My answer is incorrect (thanks to Ron Natalie for pointing it out).
Presence of _any_ user-declared constructor in the class will prevent
the compiler from declaring the default constructor.

So the correct is yes, there are such circumstances. For example:

class C
{
  C(int);
};

There is no user-declared default constructor in this class. And the
compiler will not declare one either.

Best regards,
Andrey Tarasevich,
Brainbench C and C++ Programming MVP

---
[ comp.std.c++ is moderated.  To submit articles, try just posting with ]
[ your news-reader.  If that fails, use mailto:std-c++@ncar.ucar.edu    ]
[              --- Please see the FAQ before posting. ---               ]
[ FAQ: http://www.jamesd.demon.co.uk/csc/faq.html                       ]

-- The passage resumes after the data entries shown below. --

/-! ### Units -/

/-- The tile with a global number. -/
def State.tile (s : State) (t : Nat) : Tile := Map.get {} s.tiles t
/-- Replace a tile. -/
def State.setTile (s : State) (t : Nat) (x : Tile) : State := { s with tiles := Map.put {} s.tiles t x }
/-- The herd with a global number. -/
def State.herd (s : State) (h : Nat) : Herd := Map.get {} s.herds h
/-- Replace a herd. -/
def State.setHerd (s : State) (h : Nat) (x : Herd) : State := { s with herds := Map.put {} s.herds h x }
/-- The control core with a global number. -/
def State.core (s : State) (c : Nat) : Core := Map.get {} s.cores c
/-- Replace a control core. -/
def State.setCore (s : State) (c : Nat) (x : Core) : State := { s with cores := Map.put {} s.cores c x }
/-- A partition. -/
def State.part (s : State) (p : Nat) : Part := Map.get {} s.parts p
/-- Replace a partition. -/
def State.setPart (s : State) (p : Nat) (x : Part) : State := { s with parts := Map.put {} s.parts p x }
/-- The resident context in a slot of a partition. -/
def State.slot? (s : State) (p k : Nat) : Option Slot := (s.part p).slots.find? k
/-- Replace the context in a slot. -/
def State.setSlot (s : State) (p k : Nat) (x : Slot) : State :=
  s.setPart p { s.part p with slots := (s.part p).slots.insert k x }
/-- Change the context in a slot, where there is one. -/
def State.modSlot (s : State) (p k : Nat) (f : Slot → Slot) : State :=
  match s.slot? p k with
  | some x => s.setSlot p k (f x)
  | none => s
/-- The running context of a partition (R389). -/
def State.running (s : State) (p : Nat) : Option Slot :=
  match (s.part p).run with
  | some k => s.slot? p k
  | none => none
/-- Herds of a partition (R387). -/
def State.herdsOf (s : State) (p : Nat) : Nat := s.fget (R.SCH_PART p) F.SCH_PART_HERDS
/-- The herds of a partition as a list, ascending. -/
def State.herdList (s : State) (p : Nat) : List Nat := (List.range 16).filter fun h => bit (s.herdsOf p) h
/-- The partition that owns a herd (R387). -/
def State.partOfHerd (s : State) (h : Nat) : Option Nat := firstUpTo 8 fun p => bit (s.herdsOf p) h
/-- The partition that owns a tile. -/
def State.partOfTile (s : State) (t : Nat) : Option Nat := s.partOfHerd (t / 12)
/-- The running context that a herd serves, with its partition. -/
def State.ctxOfHerd (s : State) (h : Nat) : Option (Nat × Slot) :=
  match s.partOfHerd h with
  | some p => (s.running p).map fun x => (p, x)
  | none => none
/-- The group of which the running context of a partition is a member (R404). -/
def State.groupOf (s : State) (p : Nat) : Option Nat :=
  match s.running p with
  | some x => firstUpTo 8 fun g => (Map.get [] s.groups g).contains x.ctx
  | none => none
/-- Logical tile t of a herd has no physical tile (R417). -/
def State.absent (s : State) (t : Nat) : Bool := bit (s.fget (R.FLT_HERD (t / 12)) F.FLT_HERD_ABSENT) (t % 12)

/-! ### Time (R51, R52) -/

/-- p, the logarithm of the tick period. -/
def State.pLog (s : State) : Nat := s.fget R.TCK_CTRL F.TCK_CTRL_PERIOD_LOG2
/-- The tick period in cycles. -/
def State.period (s : State) : Nat := 2 ^ s.pLog
/-- TCK_COUNT. -/
def State.tick (s : State) : Nat := (s.clk.tb / s.period) % 2 ^ 48
/-- Cycles of one second of the time base (R4). -/
def cyclesPerSecond : Nat := 1100000000

/-! ### Register access errors (R409) -/

/-- Record and count a register access error. -/
def State.regError (s : State) (agent : Nat) (write : Bool) (off : Nat) : State :=
  ((((s.fset R.FLT_REGERR F.FLT_REGERR_WRITE (b2n write)).fset R.FLT_REGERR F.FLT_REGERR_AGENT agent).fset R.FLT_REGERR
    F.FLT_REGERR_OFFSET off).fadd R.FLT_ERRCNT F.FLT_ERRCNT_REG_ACCESS 1)

/-- The agent id of R297, 0x3FF for management and test (R409). -/
def agentId : Agent → Nat
  | .server n _ => n
  | .control c _ => 96 + c
  | .mgmt => 0x3FF
  | .test => 0x3FF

In article <3D6BDF60.8E608D9C@hotmail.com>, Andrey Tarasevich
<andreytarasevich@hotmail.com> writes
>Alexei Monastyrsky wrote:
>> ...
>>    Under what circumstances, according to the Standard, a default
>> constructor is not declared implicitly despite the absence of a
>> user-declared default constructor?
>> ...
>
>There are no such circumstances. If user declares no default constructor
>for a class, the compiler will always declare it implicitly.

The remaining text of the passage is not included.